▸ **DATA SHOWN**:
/-- A submission ends CANCELLED_DISABLE while the vault drains, OVERFLOW at 64 requests, else the request waits. One that fails a check ends CHECK_FAILED with
slots as they were. One that passes runs: it writes its output in the caller's room, code, length and DONE in its descriptor, and makes, opens or clears the
key slot its operation names; a wrong tag, MAC or signature is AUTH_FAIL, counted. VRESET clears the EXPIRE slots, REMASK no key. Programming a field shows
BUSY, then the value, once. CHAL gives a nonce; OPEN takes one response per nonce and refuses after three wrong ones; debug changes at the next start only. -/
def Obligations.VaultRequests : Prop :=
  let spc := fun (m : Chip) (r : VReq) => vspace r.caller (m.vdesc r).inData
  let one := fun (op : Nat) (m : Chip) (r : VReq) => m.vault.queue = [r] ∧ r.bulk = false ∧ m.vdescOk r = true ∧ (m.vdesc r).op = op
  let pass := fun (op : Nat) (m : Chip) (r : VReq) => one op m r ∧ (m.vcheck r (m.vdesc r) true).1 = CC.ok
  let done := fun (n : Chip) (r : VReq) (code len : Nat) => let sp := vspace r.caller r.inData
    n.vault.queue = [] ∧ n.get R.VAULT_STAT_QUEUED = 0 ∧ n.rd sp (r.addr + 4) 2 = code ∧ n.rd sp (r.addr + 32) 4 = len % 2 ^ 32 ∧
      (n.rd sp (r.addr + 3) 1).testBit 1 = true
  let wrote := fun (m n : Chip) (r : VReq) (l : List Byte) => let d := m.vdesc r
    l.length ≤ d.outCap → d.outAddr + d.outCap ≤ r.addr ∨ r.addr + 64 ≤ d.outAddr → n.bytes (spc m r) d.outAddr l.length = l
  let gives := fun (m n : Chip) (r : VReq) (l : List Byte) => done n r 0 l.length ∧ wrote m n r l
  let failed := fun (m n : Chip) (r : VReq) (len : Nat) => done n r 0xA len ∧ n.get R.VAULT_AUTH_CNT = min 0xFFFFFFFF (m.get R.VAULT_AUTH_CNT + 1)
  let key := fun (m : Chip) (r : VReq) => (m.vslot (m.vdesc r).slot).key
  let kind := fun (m : Chip) (r : VReq) => (m.vslot (m.vdesc r).slot).kind
  let inp := fun (m : Chip) (r : VReq) => m.vinput r (m.vdesc r)
  let p := fun (m : Chip) (r : VReq) => (m.vdesc r).param
  let front := fun (m : Chip) (r : VReq) => (inp m r).take (p m r)
  let rest := fun (m : Chip) (r : VReq) => (inp m r).drop (p m r)
  let made := fun (m n : Chip) (r : VReq) (origin : Nat) (k : List Byte) => let d := m.vdesc r
    n.vslot d.dest = { kind := d.kind, rights := d.rights, count := d.count, expire := d.expire, origin := origin, key := k }
  let used := fun (m n : Chip) (r : VReq) => let x := m.vslot (m.vdesc r).slot
    (n.vslot (m.vdesc r).slot) = if x.count = 0xFFFFFFFF then x else { x with count := x.count - 1 }
  (∀ r, Shows .vaultGcmEnc (pass 1 · r) (fun m n => gives m n r (Config.gcmSeal (key m r) ((m.vdesc r).iv.take 12) (front m r) (rest m r)) ∧ used m n r)) ∧
  (∀ r, Shows .vaultGcmDec (pass 2 · r) (fun m n => used m n r ∧ match Config.gcmOpen (key m r) ((m.vdesc r).iv.take 12) (front m r) (rest m r) with
    | some t => gives m n r t
    | none => let k := (m.vdesc r).inLen - p m r - 16
      failed m n r k ∧ wrote m n r (List.replicate k 0))) ∧
  (∀ r, Shows .vaultCtr (pass 3 · r) (fun m n => gives m n r (Config.aesCtr (key m r) (m.vdesc r).iv (inp m r)) ∧ used m n r)) ∧
  (∀ r, Shows .vaultMac (pass 4 · r) (fun m n => gives m n r (macOf (m.vslot (m.vdesc r).slot) (inp m r)) ∧ used m n r)) ∧
  (∀ r, Shows .vaultMacCheck (pass 5 · r) (fun m n => let k := (m.vdesc r).inLen - macLen (kind m r)
    used m n r ∧ if macOf (m.vslot (m.vdesc r).slot) ((inp m r).take k) = (inp m r).drop k then done n r 0 0 else failed m n r 0)) ∧
  (∀ r, Shows .vaultHash (pass 6 · r) (fun m n => n.vault.slots = m.vault.slots ∧
    gives m n r (if (m.vdesc r).flags.testBit 2 then Config.sha384 (inp m r) else Config.sha256 (inp m r)))) ∧
  (∀ r, Shows .vaultSign (pass 7 · r) (fun m n => gives m n r (Config.ecdsaSign (kind m r) (key m r) (inp m r)) ∧ used m n r)) ∧
  (∀ r, Shows .vaultVerify (pass 8 · r) (fun m n => let k := (m.vdesc r).inLen - (if kind m r = 8 then 96 else 64)
    let a := (inp m r).take k; let b := (inp m r).drop k
    used m n r ∧ if (if kind m r = 8 then Config.ecdsaP384 (key m r) a b else Config.ecdsaP256 (key m r) a b) = true then done n r 0 0
      else failed m n r 0)) ∧
  (∀ r, Shows .vaultHkdf (pass 9 · r) (fun m n => done n r 0 0 ∧
    made m n r 2 (Config.hkdf 256 (key m r) (front m r) (rest m r) (kindLen (m.vdesc r).kind)))) ∧
  (∀ r, Shows .vaultKdf108 (pass 10 · r) (fun m n => let k := kindLen (m.vdesc r).kind
    done n r 0 0 ∧ made m n r 2 (Config.kdf108 (key m r) (front m r ++ [0] ++ rest m r ++ (le 4 (8 * k)).reverse) k))) ∧
  (∀ r, Shows .vaultWrap (pass 11 · r) (fun m n => let x := n.vslot (m.vdesc r).dest
    ∃ iv, iv.length = 12 ∧ gives m n r (blobHead x ++ iv ++ Config.gcmSeal (key m r) iv (blobHead x) x.key))) ∧
  (∀ r, Shows .vaultUnwrap (pass 12 · r) (fun m n => let i := inp m r
    match Config.gcmOpen (key m r) ((i.drop 16).take 12) (i.take 16) ((i.drop 28).take (kindLen (fld i 1 1) + 16)) with
    | some k => done n r 0 0 ∧ n.vslot (m.vdesc r).dest =
        { kind := fld i 1 1, rights := fld i 2 1, count := fld i 4 4, expire := (fld i 3 1).testBit 0, origin := 5, key := k }
    | none => failed m n r 0)) ∧
  (∀ r, Shows (.vaultGenerate true) (pass 13 · r) (fun m n => ∃ k, k.length = kindLen (m.vdesc r).kind ∧ made m n r 4 k ∧
    n.get R.VAULT_STAT_ENTROPY_OK = 1 ∧ gives m n r (if 5 ≤ (m.vdesc r).kind then Config.ecdsaPublic (m.vdesc r).kind k else []))) ∧
  (∀ r, Shows .vaultClear (pass 14 · r) (fun m n => done n r 0 0 ∧ n.vslot (m.vdesc r).dest = {} ∧
    ∀ j, j ≠ (m.vdesc r).dest → n.vslot j = m.vslot j)) ∧
  (∀ r, Shows (.vaultRandom true) (pass 15 · r) (fun m n => n.vault.slots = m.vault.slots ∧ ∃ l, l.length = (m.vdesc r).outCap ∧ gives m n r l)) ∧
  (∀ r, ∀ c ∈ [(Instr.vaultGenerate false, 13), (.vaultRandom false, 15)], Shows c.1 (pass c.2 · r)
    (fun m n => done n r 8 0 ∧ n.get R.VAULT_STAT_ENTROPY_OK = 0 ∧ n.vault.slots = m.vault.slots)) ∧
  (∀ r, Shows .vaultPubkey (pass 16 · r) (fun m n => gives m n r (Config.ecdsaPublic (kind m r) (key m r)) ∧ used m n r)) ∧
  (∀ r, Shows .vaultAttest (pass 17 · r) (fun m n => used m n r ∧ gives m n r (Config.hmac 256 (key m r)
    (inp m r ++ le 8 m.vault.ident.toNat ++ le 4 (bit m.vault.debug * 2 ^ 31 + bit (m.otp 1).isSome * 2 ^ 30 + bit (m.otp 2).isSome * 2 ^ 29 +
      m.get R.KEEP_STAT_COLD * 2 ^ 28 + m.get R.UPL_TIME_STAT_TRUSTED * 2 ^ 27 + m.get R.KEEP_STAT_BKLOSS * 2 ^ 26 + m.role * 2 ^ 24 +
      m.get R.CAIRN_BOOT_STAT_STATE * 2 ^ 20) ++ le 4 (m.get R.CAIRN_GEN))))) ∧
  (let ops : List (Instr × Nat) := [(.vaultGcmEnc, 1), (.vaultGcmDec, 2), (.vaultCtr, 3), (.vaultMac, 4), (.vaultMacCheck, 5), (.vaultHash, 6), (.vaultSign, 7),
     (.vaultVerify, 8), (.vaultHkdf, 9), (.vaultKdf108, 10), (.vaultWrap, 11), (.vaultUnwrap, 12), (.vaultGenerate true, 13), (.vaultClear, 14),
     (.vaultRandom true, 15), (.vaultPubkey, 16), (.vaultAttest, 17)]
   ∀ c ∈ ops, Turns c.1 (fun m => m.vault.queue = []) id ∧
     ∀ r, Shows c.1 (fun m => one c.2 m r ∧ m.vcheck1 r (m.vdesc r) = false) (fun m n => done n r 8 0 ∧ n.vault.slots = m.vault.slots)) ∧
  (let addr := fun (m : Chip) (r : Req) (v : Word) => (m.heldWord r R.VAULT_SUB_LO.addr).1.toNat + v.toNat % 8 * 2 ^ 32
   let host := fun (r : Req) => ∀ c, r ≠ .core c
   (∀ r v, Shows (.vaultSubmit r v) (fun m => m.unitOpen UK.vault = false) (fun m n => n.get R.VAULT_SUB_RES_CODE = 1 ∧ n.vault = m.vault)) ∧
   (∀ r v, Shows (.vaultSubmit r v) (fun m => m.unitOpen UK.vault = true ∧ 64 ≤ m.vault.queue.length)
     (fun m n => n.get R.VAULT_SUB_RES_CODE = 0xF ∧ n.vault = m.vault)) ∧
   (∀ r v, Shows (.vaultSubmit r v)
     (fun m => let x : VReq := { addr := addr m r v }
       host r ∧ m.unitOpen UK.vault = true ∧ m.vault.queue = [] ∧ m.vdescOk x = true ∧ 1 ≤ (m.vdesc x).op ∧ (m.vdesc x).op ≤ 17 ∧
         (m.vdesc x).inLen ≤ 65536)
     (fun m n => n.get R.VAULT_SUB_RES_CODE = 0 ∧ n.get R.VAULT_STAT_QUEUED = 1 ∧
       n.vault = { m.vault with queue := [{ addr := addr m r v }] } ∧ n.mem = m.mem))) ∧
  Shows .vreset (fun _ => True) (fun m n => n.vault = { m.vault with slots := m.vault.slots.filter (fun e => !e.2.expire) }) ∧
  Shows .remask (fun _ => True) (fun m n => n.vault = { m.vault with mask := n.vault.mask } ∧ n.regs = m.regs ∧ n.mem = m.mem) ∧
  (let size := fun (f : Fin 8) => if f.val = 2 then 48 else 32
   let data := fun (m : Chip) (f : Fin 8) => (((List.range 12).map (fun w => le 4 (m.get (R.VAULT_OTP_DATA w)))).flatten).take (size f)
   let free := fun (m : Chip) (f : Fin 8) => 1 ≤ f.val ∧ f.val ≤ 4 ∧ AMap.get [] m.vault.otp f.val = [] ∧ f.val ∉ m.vault.burnt ∧ ∃ b ∈ data m f, b ≠ 0
   (∀ r f, (r = .pcie ∨ r = .uart) → Shows (.otpProgram r f) (fun m => m.vault.otpRun = none ∧ free m f)
     (fun m n => n.get R.VAULT_OTP_RES_BUSY = 1 ∧ n.vault = { m.vault with otpRun := some (f.val, data m f) })) ∧
   (∀ r f, (r = .pcie ∨ r = .uart) → Turns (.otpProgram r f) (fun m => m.vault.otpRun = none ∧ ¬ free m f) (·.put R.VAULT_OTP_RES_CODE 8)) ∧
   (∀ r f, Turns (.otpProgram r f) (fun m => m.vault.otpRun.isSome = true ∨ (r ≠ .pcie ∧ r ≠ .uart)) id)) ∧
  (∀ f l, Shows .otpProgrammed (fun m => m.vault.otpRun = some (f, l))
    (fun m n => n.get R.VAULT_OTP_RES_BUSY = 0 ∧ n.get R.VAULT_OTP_RES_CODE = 0 ∧
      n.vault = { m.vault with otpRun := none, otp := AMap.put [] f l m.vault.otp })) ∧
  Turns .otpProgrammed (fun m => m.vault.otpRun = none) id ∧
  (∀ r, (r = .pcie ∨ r = .uart) → Shows (.debugChal r) (fun _ => True)
    (fun m n => ∃ l, l.length = 32 ∧ n.vault = { m.vault with nonce := some l } ∧ ∀ w, w < 8 → n.get (R.VAULT_DBG_NONCE w) = fld l (4 * w) 4)) ∧
  (∀ r, (r ≠ .pcie ∧ r ≠ .uart) → Turns (.debugChal r) (fun _ => True) id ∧ Turns (.debugOpen r) (fun _ => True) id) ∧
  (∀ r, (r = .pcie ∨ r = .uart) →
    Turns (.debugOpen r) (fun m => m.otp 4 = none ∨ 3 ≤ m.vault.fails) (·.put R.VAULT_DBG_RES_CODE 8) ∧
    ∀ k l, Shows (.debugOpen r) (fun m => m.otp 4 = some k ∧ m.vault.fails < 3 ∧ m.vault.nonce = some l)
      (fun m n => n.vault.nonce = none ∧ n.vault.debug = m.vault.debug ∧
        if Config.hmac 256 k (l ++ le 8 m.vault.ident.toNat ++ text "QV-DEBUG") =
            ((List.range 8).map (fun w => le 4 (m.get (R.VAULT_DBG_RESP w)))).flatten
        then n.get R.VAULT_DBG_RES_CODE = 0 ∧ n.get R.VAULT_STAT_DBG_PEND = 1 ∧ n.vault.debugKept = true ∧ n.vault.fails = m.vault.fails
        else n.get R.VAULT_DBG_RES_CODE = 0xA ∧ n.vault.fails = m.vault.fails + 1 ∧ n.vault.debugKept = m.vault.debugKept ∧
          n.get R.VAULT_AUTH_CNT = min 0xFFFFFFFF (m.get R.VAULT_AUTH_CNT + 1))) ∧
  Shows .debugClose (fun _ => True)
    (fun m n => n.vault = { m.vault with debugKept := false } ∧ n.get R.VAULT_DBG_RES_CODE = 0 ∧ n.get R.VAULT_STAT_DBG_PEND = 1 ∧ n.mem = m.mem)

▸ **WORK TO BE COMPLETED**: Nothing but the lines from the one with "(∀ r, (r ≠ .pcie" through the last line of the records above should be retyped, and those word for word.

▸ **TASK OUTPUT**:
  (∀ r, (r ≠ .pcie ∧ r ≠ .uart) → Turns (.debugChal r) (fun _ => True) id ∧ Turns (.debugOpen r) (fun _ => True) id) ∧
  (∀ r, (r = .pcie ∨ r = .uart) →
    Turns (.debugOpen r) (fun m => m.otp 4 = none ∨ 3 ≤ m.vault.fails) (·.put R.VAULT_DBG_RES_CODE 8) ∧
    ∀ k l, Shows (.debugOpen r) (fun m => m.otp 4 = some k ∧ m.vault.fails < 3 ∧ m.vault.nonce = some l)
      (fun m n => n.vault.nonce = none ∧ n.vault.debug = m.vault.debug ∧
        if Config.hmac 256 k (l ++ le 8 m.vault.ident.toNat ++ text "QV-DEBUG") =
            ((List.range 8).map (fun w => le 4 (m.get (R.VAULT_DBG_RESP w)))).flatten
        then n.get R.VAULT_DBG_RES_CODE = 0 ∧ n.get R.VAULT_STAT_DBG_PEND = 1 ∧ n.vault.debugKept = true ∧ n.vault.fails = m.vault.fails
        else n.get R.VAULT_DBG_RES_CODE = 0xA ∧ n.vault.fails = m.vault.fails + 1 ∧ n.vault.debugKept = m.vault.debugKept ∧
          n.get R.VAULT_AUTH_CNT = min 0xFFFFFFFF (m.get R.VAULT_AUTH_CNT + 1))) ∧
  Shows .debugClose (fun _ => True)
    (fun m n => n.vault = { m.vault with debugKept := false } ∧ n.get R.VAULT_DBG_RES_CODE = 0 ∧ n.get R.VAULT_STAT_DBG_PEND = 1 ∧ n.mem = m.mem)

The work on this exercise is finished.